_Prompt_
Copy out every line of the records in which "Group" can be found.

_Data under study_
-- ==== Sys2Proof/Machine/Dispatch.lean ====
section
/-! DEFINITION. One arm for each constructor of Instr. -/

namespace Sys2Proof.Machine

open Sys2Proof
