-- ==== Sys2Proof/Certificates/Slice0/Obligations.lean ====
section
/-! DEFINITION. The statements about the model: what each instruction leaves where it completes, what it leaves unchanged, where it
traps, how it is decoded, and what every step keeps. -/

namespace Sys2Proof.Claims

open Sys2Proof Sys2Proof.Machine

/-! ## Fixed-latency instructions: tables of results -/

/-- The result of IntOp (R216): clamped with .SAT, else wrapped. -/
def intResult (f : Slot) (x : Int) : Nat := writeInt (Rule.ty f) (satInt (Rule.sat f) (Rule.ty f) x)

/-- Integer and address arithmetic (R191, R215 to R223). -/
def integerRows (f : Slot) (g : Group) : List DRow :=
  let a (l : LaneV) : Int := intA f l.th
  let b (l : LaneV) : Int := intB f g l.th
  let c (l : LaneV) : Int := intC f l.th
  let w := wOf f
  let n := tyWidth (Rule.ty f)
  let bitsA (l : LaneV) : Nat := readA f l.th w
  let bitsB (l : LaneV) : Nat := readB f g l.th w
  let one (l : LaneV) : Nat := readB1 f g l.th
  [ ⟨.iadd f, 0x10, w, fun l => intResult f (a l + b l)⟩,
    ⟨.isub f, 0x11, w, fun l => intResult f (a l - b l)⟩,
    ⟨.imul f, 0x12, w, fun l => intResult f (a l * b l)⟩,
    ⟨.imulh f, 0x13, 1, fun l => wrap 64 (a l * b l) / 2 ^ 32⟩,
    ⟨.imad f, 0x14, w, fun l => intResult f (a l * b l + c l)⟩,
    ⟨.imin f, 0x16, w, fun l => intResult f (min (a l) (b l))⟩,
    ⟨.imax f, 0x17, w, fun l => intResult f (max (a l) (b l))⟩,
    ⟨.iabs f, 0x18, w, fun l => intResult f (a l).natAbs⟩,
    ⟨.ineg f, 0x19, w, fun l => intResult f (0 - a l)⟩,
    ⟨.and f, 0x1A, w, fun l => Nat.land (bitsA l) (bitsB l)⟩,
    ⟨.or f, 0x1B, w, fun l => Nat.lor (bitsA l) (bitsB l)⟩,
    ⟨.xor f, 0x1C, w, fun l => Nat.xor (bitsA l) (bitsB l)⟩,
    ⟨.not f, 0x1D, w, fun l => 2 ^ n - 1 - bitsA l⟩,
    ⟨.shl f, 0x1E, w, fun l => if n ≤ one l then 0 else bitsA l * 2 ^ one l % 2 ^ n⟩,
    ⟨.shr f, 0x1F, w, fun l => if n ≤ one l then 0 else bitsA l / 2 ^ one l⟩,
    ⟨.sar f, 0x20, w, fun l => wrap n (signed n (bitsA l) / (2 ^ min (one l) n : Nat))⟩,
    ⟨.rot f, 0x21, w, fun l => bitsA l * 2 ^ (one l % n) % 2 ^ n + bitsA l / 2 ^ (n - one l % n)⟩,
    ⟨.bfe f, 0x22, w, fun l => bitField (tySigned (Rule.ty f)) n (bitsA l) (one l)⟩,
    ⟨.bfi f, 0x23, w, fun l => insertField n (readA f l.th 1) (one l) (readC f l.th w)⟩,
    ⟨.popc f, 0x24, 1, fun l => popCount n (bitsA l)⟩,
    ⟨.clz f, 0x25, 1, fun l => leadingZeros n (bitsA l)⟩,
    ⟨.brev f, 0x26, w, fun l => reverseBits n (bitsA l)⟩,
    ⟨.isel f, 0x27, w, fun l => if l.th.pred f.c.toNat then bitsA l else bitsB l⟩,
    ⟨.iadd64 f, 0x29, w, fun l => intResult f (a l + addTerm f g l.th)⟩,
    ⟨.imad64 f, 0x2A, w, fun l =>
      intResult f (ext32 (tySigned (Rule.ty f)) (readA f l.th 1) * ext32 (tySigned (Rule.ty f)) (one l) + c l)⟩,
    ⟨.lea f, 0x2B, 2, fun l => wrap 64 (readA f l.th 2 + ext32 (tySigned (Rule.ty f)) (one l) * (2 ^ Rule.sub f : Nat))⟩,
    ⟨.mov f, 0x2C, w, bitsA⟩,
    ⟨.movi f, 0x2D, w, bitsB⟩ ]

/-- Forms that write a predicate of each lane by itself (R221, R224, R286). -/
def predicateRows (f : Slot) (g : Group) : List PRow :=
  let p (l : LaneV) : Bool := l.th.pred f.a.toNat
  let q (l : LaneV) : Bool := l.th.pred f.b.toNat != (Rule.sub f == 1)
  [ ⟨.icmp f, 0x28, fun l => condInt (Rule.sub f) (intA f l.th) (intB f g l.th) && l.th.pred f.c.toNat⟩,
    ⟨.pset f, 0x30, fun l => readB1 f g l.th != 0⟩,
    ⟨.pand f, 0x31, fun l => p l && q l⟩,
    ⟨.por f, 0x32, fun l => p l || q l⟩,
    ⟨.pxor f, 0x33, fun l => p l != q l⟩,
    ⟨.pnot f, 0x34, fun l => !p l⟩,
    ⟨.pmov f, 0x35, p⟩,
    ⟨.fcmp f, 0x48, fun l => condFloat (Rule.sub f) (fA f l.th 0) (fB f g l.th 0) && l.th.pred f.c.toNat⟩ ]

/-- Forms that combine the lanes (R225, R300 to R302): what a lane writes to D. -/
def exchangeRows (s : State) (f : Slot) (g : Group) : List DRow :=
  let ls := s.lanesOf g f
  let w := wOf f
  let seg := segment f
  let from_ (src : LaneV → Nat) (l : LaneV) : Nat := suppliedBy f ls (src l)
  [ ⟨.pballot f, 0x36, 2, fun _ => ballot f ls⟩,
    ⟨.qswap f, 0x68, w, from_ (fun l => Nat.xor l.lane (Rule.sub f + 1))⟩,
    ⟨.qbcast f, 0x69, w, from_ (fun l => l.lane / 4 * 4 + Rule.sub f)⟩,
    ⟨.shfl f, 0x6A, w, from_ (fun l => l.lane / seg * seg + readB1 f g l.th % seg)⟩,
    ⟨.shflup f, 0x6B, w, from_ (fun l => if readB1 f g l.th ≤ l.lane % seg then l.lane - readB1 f g l.th else l.lane)⟩,
    ⟨.shfldn f, 0x6C, w, from_ (fun l => if l.lane % seg + readB1 f g l.th < seg then l.lane + readB1 f g l.th else l.lane)⟩,
    ⟨.shflx f, 0x6D, w, from_ (fun l => l.lane / seg * seg + Nat.xor (l.lane % seg) (readB1 f g l.th % seg))⟩,
    ⟨.voteMatch f, 0x6E, 2, fun l =>
      maskOf (((runValues f ls).filter (fun p => p.2 == readA f l.th w)).map Prod.fst)⟩ ]

/-- The same for a predicate (R225, R302). -/
def voteRows (s : State) (f : Slot) (g : Group) : List PRow :=
  let ls := s.lanesOf g f
  [ ⟨.pany f, 0x37, fun _ => ls.any (fun l => l.run && l.th.pred f.a.toNat)⟩,
    ⟨.pall f, 0x38, fun _ => ls.all (fun l => !l.run || l.th.pred f.a.toNat)⟩,
    ⟨.voteUni f, 0x6E, fun l => (runValues f ls).all (fun p => p.2 == readA f l.th (wOf f))⟩ ]

/-- FArith (R283): the exact elements rounded once each, with their draws. -/
def arith (s : State) (f : Slot) (exact : LaneV → Nat → Val) (l : LaneV) (t : Thread) : Thread :=
  let r := roundElems (s.drawer t.block t.tid) (fmtOf (Rule.ty f)) (Rule.rnd f) (Rule.ftz f) t.draws
    ((List.range (elemCount (Rule.ty f))).map (exact l))
  { t with draws := r.2 }.setVal f.d.toNat (wOf f) (ofElems (Rule.ty f) r.1)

_Written response_
def integerRows (f : Slot) (g : Group) : List DRow :=
def predicateRows (f : Slot) (g : Group) : List PRow :=
def exchangeRows (s : State) (f : Slot) (g : Group) : List DRow :=
def voteRows (s : State) (f : Slot) (g : Group) : List PRow :=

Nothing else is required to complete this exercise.